* Directions *
Do any lines in the data below contain "obtain"? If so, copy every one of them.
Start of Entries supplied
/-! ### setLoaded -/

@[simp] theorem State.setLoaded_getV (s : State) (b : Bool) (q : Reg) : (s.setLoaded b).getV q = s.getV q := rfl
@[simp] theorem State.setLoaded_i (s : State) (b : Bool) : (s.setLoaded b).i = s.i := rfl
@[simp] theorem State.setLoaded_pc (s : State) (b : Bool) : (s.setLoaded b).pc = s.pc := rfl
@[simp] theorem State.setLoaded_sp (s : State) (b : Bool) : (s.setLoaded b).sp = s.sp := rfl
@[simp] theorem State.setLoaded_slot (s : State) (b : Bool) (j : Fin 16) : (s.setLoaded b).slot j = s.slot j := rfl
@[simp] theorem State.setLoaded_dt (s : State) (b : Bool) : (s.setLoaded b).dt = s.dt := rfl
@[simp] theorem State.setLoaded_st (s : State) (b : Bool) : (s.setLoaded b).st = s.st := rfl
@[simp] theorem State.setLoaded_status (s : State) (b : Bool) : (s.setLoaded b).status = s.status := rfl
@[simp] theorem State.setLoaded_mem (s : State) (b : Bool) : (s.setLoaded b).mem = s.mem := rfl
@[simp] theorem State.setLoaded_fb (s : State) (b : Bool) : (s.setLoaded b).fb = s.fb := rfl
@[simp] theorem State.setLoaded_isDown (s : State) (b : Bool) (q : Key) : (s.setLoaded b).isDown q = s.isDown q := rfl
@[simp] theorem State.setLoaded_host (s : State) (b : Bool) : (s.setLoaded b).host = s.host := rfl
@[simp] theorem State.setLoaded_draws (s : State) (b : Bool) : (s.setLoaded b).draws = s.draws := rfl
@[simp] theorem State.setLoaded_loaded (s : State) (b : Bool) : (s.setLoaded b).loaded = b := rfl

/-! ### Program load and reset -/

@[simp] theorem State.loadImage_mem (s : State) (image : List Byte) : (s.loadImage image).mem = s.mem.putAll 0x200 image := rfl
@[simp] theorem State.loadImage_pc (s : State) (image : List Byte) : (s.loadImage image).pc = 0x200 := rfl
@[simp] theorem State.loadImage_loaded (s : State) (image : List Byte) : (s.loadImage image).loaded = true := rfl
@[simp] theorem State.loadImage_status (s : State) (image : List Byte) : (s.loadImage image).status = s.status := rfl
@[simp] theorem State.loadImage_host (s : State) (image : List Byte) : (s.loadImage image).host = s.host := rfl
@[simp] theorem State.resetWith_mem (g : Config.GlyphRows) : (State.resetWith g).mem = resetMemory g := rfl

/-! ### Derived updates -/

theorem State.skip_eq (s : State) : s.skip = s.setPc (s.pc + 2) := rfl

theorem State.skipIf_eq (s : State) (c : Bool) : s.skipIf c = s.setPc (if c then s.pc + 2 else s.pc) := by
  cases c <;> rfl

theorem State.tick_eq (s : State) : s.tick = (s.setDt (countDown s.dt)).setSt (countDown s.st) := rfl

theorem State.setPc_self (s : State) : s.setPc s.pc = s := rfl

theorem State.setV_eq_of_getV (s : State) (r : Reg) : s.setV r (s.getV r) = s := by
  simp [State.setV, State.getV]

/-- Two states with the same observables are the same state. -/
theorem State.ext_obs (s t : State) (hm : t.mem = s.mem) (hv : ∀ r, t.getV r = s.getV r) (hi : t.i = s.i) (hp : t.pc = s.pc)
    (hs : t.sp = s.sp) (hk : ∀ j, t.slot j = s.slot j) (hd : t.dt = s.dt) (ht : t.st = s.st) (hu : t.status = s.status)
    (hf : t.fb = s.fb) (hq : ∀ k, t.isDown k = s.isDown k) (hh : t.host = s.host) (hr : t.draws = s.draws)
    (hl : t.loaded = s.loaded) : t = s := by
  obtain ⟨m, v, i, pc, sp, stack, dt, st, status, fb, keys, host, draws, loaded⟩ := s
  obtain ⟨m', v', i', pc', sp', stack', dt', st', status', fb', keys', host', draws', loaded'⟩ := t
  simp only [State.getV, State.slot, State.isDown] at *
  subst hm hi hp hs hd ht hu hf hh hr hl
  have h1 : v' = v := Vector.ext fun n hn => hv ⟨n, hn⟩
  have h2 : stack' = stack := Vector.ext fun n hn => hk ⟨n, hn⟩
  have h3 : keys' = keys := Vector.ext fun n hn => hq ⟨n, hn⟩
  subst h1 h2 h3
  rfl

end Sys2Proof.Machine
end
End of Entries supplied
* Response box *
  obtain ⟨m, v, i, pc, sp, stack, dt, st, status, fb, keys, host, draws, loaded⟩ := s
  obtain ⟨m', v', i', pc', sp', stack', dt', st', status', fb', keys', host', draws', loaded'⟩ := t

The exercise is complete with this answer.